*** Opening of Records to use ***
-- ==== Sys2Proof/Syntax.lean ====
section
/-! DEFINITION. The commands: one constructor for each row of the command table, in the table's order, and the structures
of what some of them bring from outside. Operand names: `id` the fetch number of the command (04 R65) on which a row acts;
`ws` and `bs` the words or bytes read from its buffer; `n` a host link, a lane or a converter; `r` a ring; `c` a channel;
`i` a tributary context, a requester, an input or a subcarrier; `j` a leaf; `v` a value written. What the module measures
(codes, figures, residuals) is an operand too. -/

namespace Sys2Proof

/-- What a calibration window yields: the estimates of the whole and of each half by position in the order of CAL_VALUES; of
a response run the response correction by frequency, 0.1 dB; the spur level of each ADC and the eye figure of each DAC,
0.1 dB; whether the input power fell below the threshold in it, and the clipped share of each ADC in ppm (12 R279, R281, R282,
R292). -/
structure CalEstimate where
  est : List Int
  half1 : List Int
  half2 : List Int
  resp : List Int
  ilRes : List Nat
  eye : List Nat
  low : Bool
  clip : List Nat
  deriving DecidableEq, Repr

/-- The samples of a capture, in time order before and from its trigger on: of each instant one sample of each converter, or of
each data symbol X in-phase, X quadrature, Y in-phase and Y quadrature; the first sample's offset from the start of its frame
period, and with TRIG 2 its multiframe count and frame when valid (12 R297, R298). -/
structure CapSample where
  num : Option (BitVec 32 × BitVec 8)
  ofs : Nat
  pre : List (List Int)
  post : List (List Int)
  deriving DecidableEq, Repr

/-- What the coarse converters of a channel read last: the receive tap and the output tap in 0.01 dBm, laser drive current and TEC
current in 0.1 mA (15 R370). -/
structure FastIn where
  rxIn : Int
  txOut : Int
  laser : Nat
  tec : Int
  deriving DecidableEq, Repr

/-- A MON_QUERY: its command, with the coarse converters' readings. -/
structure MonQueryIn where
  id : Nat
  fast : FastIn
  deriving DecidableEq, Repr

/-- How a link is lost: it goes down straight away, or it enters PCI Express recovery (02 R32). -/
structure LinkLoss where
  link : Fin 4
  down : Bool
  deriving DecidableEq, Repr

/-- A link that is back: the rate code and the width to which it has trained where it was down (03 R36). -/
structure LinkReturn where
  link : Fin 4
  speed : Fin 4
  width : Fin 17
  deriving DecidableEq, Repr

/-- What an arbiter finds: the transfers with which the last grant ended, each a read request or a write with its bytes, and the
requesters that request now (03 R52); and the limits that the host has configured for them, the largest write payload as
128 × 2^mps bytes and the largest read request as 128 × 2^mrrs (03 R36). -/
structure GrantIn where
  asks : BitVec 36
  past : List (Bool × Nat)
  mps : Fin 3 := 0
  mrrs : Fin 6 := 2
  deriving DecidableEq, Repr

/-- A read of ARB_STAT_n: the requester, and the bytes addressed, `size` + 1 of them from byte `ofs` on (03 R40). -/
structure ArbRead where
  req : Fin 36
  ofs : Fin 8 := 0
  size : Fin 8 := 7
  deriving DecidableEq, Repr

/-- What a scrubber's visit brings: a stored bit of its word that turns out to be in error, and the correctable errors that other
readers of the SRAM have found since the last visit, by address and stored bit (17 R387, R391, R392). -/
structure VisitIn where
  bit : Option (Fin 72)
  demand : List (BitVec 32 × Fin 72) := []
  deriving DecidableEq, Repr

/-- The work of a bring-up step is done on a channel, with the wavelength locker's error in units of 10 MHz (11 R255; 12 R278). -/
structure StepIn where
  chan : Fin 32
  locker : Int
  deriving DecidableEq, Repr

/-- A lane that has reached its state: the fault that a lane just out of Deep has, 0 none; and the last 58 payload bits received while
it trained, which synchronise its descrambler, the newest as bit 0 (05 R81, R92, R97). -/
structure LaneWake where
  fault : Fin 6
  seen : BitVec 58
  deriving DecidableEq, Repr

/-- What one ingress lane brings with a host frame (05 R80 to R90). -/
structure LaneIn where
  /-- The 66-bit blocks as received, header and payload (05 R80): those of one host frame of an aligned lane, from its
  expected marker position on; of another lane those from one host frame after the marker found last, or from the first
  marker found. -/
  blocks : List (BitVec 2 × Word)
  /-- Arrival of the marker after the earliest lane's, 10 ps units. -/
  skew : Nat
  deriving DecidableEq, Repr

/-- What the monitor gives a trend sample, each when there was a conversion of each of its inputs in the minute: the mean laser
current in µA with the output loop at its set point; the sum of the mean photodiode currents in nA and the power read on input 0 in
nW; the mean temperatures of inputs 22, 23 and 29 in 0.001 °C and the supply power of the channel in mW (16 R375). -/
structure TrendIn where
  laser : Option Nat
  photo : Option (Nat × Nat)
  heat : Option (Int × Int × Int × Nat)
  deriving DecidableEq, Repr

/-- What the demapper and the soft decoder give of one frame period: the hard decisions of the data bits of each Active stream
of the receive set, in the order of the streams; under Offshore each codeword's 8,320 hard decisions after its iterations, and
their number (09 R203, R204, R211); the profile under which the transmitter coded the frame; the parity of the pilots when it is
read; the deviations of buffer depths compared after a re-acquisition (context, receive, ns; 02 R24); and the arrival in ns, of a group
member against the earliest arrival of the last alignment, of a leaf's frame against its expected instant (06 R135; 13 R308). -/
structure FrameIn where
  streams : List (List Bool)
  codewords : List (List Bool × Nat)
  offshore : Bool
  odd : Option Bool
  devs : List (Nat × Bool × Int)
  arrival : Int
  deriving DecidableEq, Repr

/-- Figures measured over a received multiframe: SNR codes and EVM by stream, each when something was measured; of each
subcarrier DGD, PDL, peak SOP rate and pilot EVM; dispersion in ps/nm, carrier offset in MHz and clock offset in 0.001 ppm;
and cycle slips corrected; rms in 0.25 LSB and clipped samples in ppm of each ADC (10 R233; 11 R263, R266, R274; 12 R277). -/
structure QualityIn where
  snr : List (Option Nat)
  evm : List (Option Nat)
  subs : List (Nat × Nat × Nat × Nat)
  cd : Int
  freq : Int
  clk : Int
  slips : Nat
  adc : List (Nat × Nat)
  deriving DecidableEq, Repr

/-- A loss of activity: the slot, others on external inputs that lose theirs at the same instant, and LOOP_CTRL at that instant
(14 R335, R336, R341). -/
structure LossIn where
  slot : Fin 8
  also : List (Fin 8) := []
  loop : Int := 0
  deriving DecidableEq, Repr

/-- A timing command, with what stands at the timing core at that instant: LOOP_CTRL while it is steered, and the slots whose
external input shows edges at its declared frequency, as the command leaves the slots (14 R331, R341, R352). -/
structure TimingIn where
  id : Nat
  loop : Int := 0
  edges : List (Fin 8) := []
  deriving DecidableEq, Repr

/-- A report instant, always-on ns, with the mean LOOP_CTRL from the last second's end until then (14 R329; 15 R366). -/
structure InstantIn where
  ns : Nat
  mean : Int := 0
  deriving DecidableEq, Repr

/-- What a served urgent request is: of a MON_READ, or of the module's own, on a channel's converter and an input, made at an
always-on instant in ns (15 R359). -/
structure UrgentIn where
  own : Option (Fin 32 × Fin 40) := none
  ns : Nat := 0
  deriving DecidableEq, Repr

/-- A transmit multiframe boundary: the merits that receivers measured, and when it comes, always-on ns (05 R91; 15 R366). -/
structure BoundaryIn where
  merits : List (BitVec 8)
  ns : Nat := 0
  deriving DecidableEq, Repr

/-- Two consecutive readings of the output tap, and one of the laser drive current, in codes of the fast path (12 R293; 15 R370). -/
structure TapIn where
  chan : Fin 32
  first : BitVec 8
  second : BitVec 8
  deriving DecidableEq, Repr
structure DriveIn where
  chan : Fin 32
  code : BitVec 8
  deriving DecidableEq, Repr

/-- The payload of a burst: the hard decisions of each coded row of 940 bits, and the SNR code measured (13 R319). -/
structure BurstIn where
  rows : List (List Bool)
  snr : Nat
  deriving DecidableEq, Repr

/-- Readings of common monitor inputs 4 to 7, at four points of the base plate, in 0.1 °C (15 R355). -/
structure Plate where
  t4 : Int
  t5 : Int
  t6 : Int
  t7 : Int
  deriving DecidableEq, Repr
*** Close of Records to use ***
### About this exercise
Only the lines from the one containing "the slots whose" through the last line of the records above are to be reproduced, exactly and with both ends included.

### Written reply
/-- A timing command, with what stands at the timing core at that instant: LOOP_CTRL while it is steered, and the slots whose
external input shows edges at its declared frequency, as the command leaves the slots (14 R331, R341, R352). -/
structure TimingIn where
  id : Nat
  loop : Int := 0
  edges : List (Fin 8) := []
  deriving DecidableEq, Repr

/-- A report instant, always-on ns, with the mean LOOP_CTRL from the last second's end until then (14 R329; 15 R366). -/
structure InstantIn where
  ns : Nat
  mean : Int := 0
  deriving DecidableEq, Repr

/-- What a served urgent request is: of a MON_READ, or of the module's own, on a channel's converter and an input, made at an
always-on instant in ns (15 R359). -/
structure UrgentIn where
  own : Option (Fin 32 × Fin 40) := none
  ns : Nat := 0
  deriving DecidableEq, Repr

/-- A transmit multiframe boundary: the merits that receivers measured, and when it comes, always-on ns (05 R91; 15 R366). -/
structure BoundaryIn where
  merits : List (BitVec 8)
  ns : Nat := 0
  deriving DecidableEq, Repr

/-- Two consecutive readings of the output tap, and one of the laser drive current, in codes of the fast path (12 R293; 15 R370). -/
structure TapIn where
  chan : Fin 32
  first : BitVec 8
  second : BitVec 8
  deriving DecidableEq, Repr
structure DriveIn where
  chan : Fin 32
  code : BitVec 8
  deriving DecidableEq, Repr

/-- The payload of a burst: the hard decisions of each coded row of 940 bits, and the SNR code measured (13 R319). -/
structure BurstIn where
  rows : List (List Bool)
  snr : Nat
  deriving DecidableEq, Repr

/-- Readings of common monitor inputs 4 to 7, at four points of the base plate, in 0.1 °C (15 R355). -/
structure Plate where
  t4 : Int
  t5 : Int
  t6 : Int
  t7 : Int
  deriving DecidableEq, Repr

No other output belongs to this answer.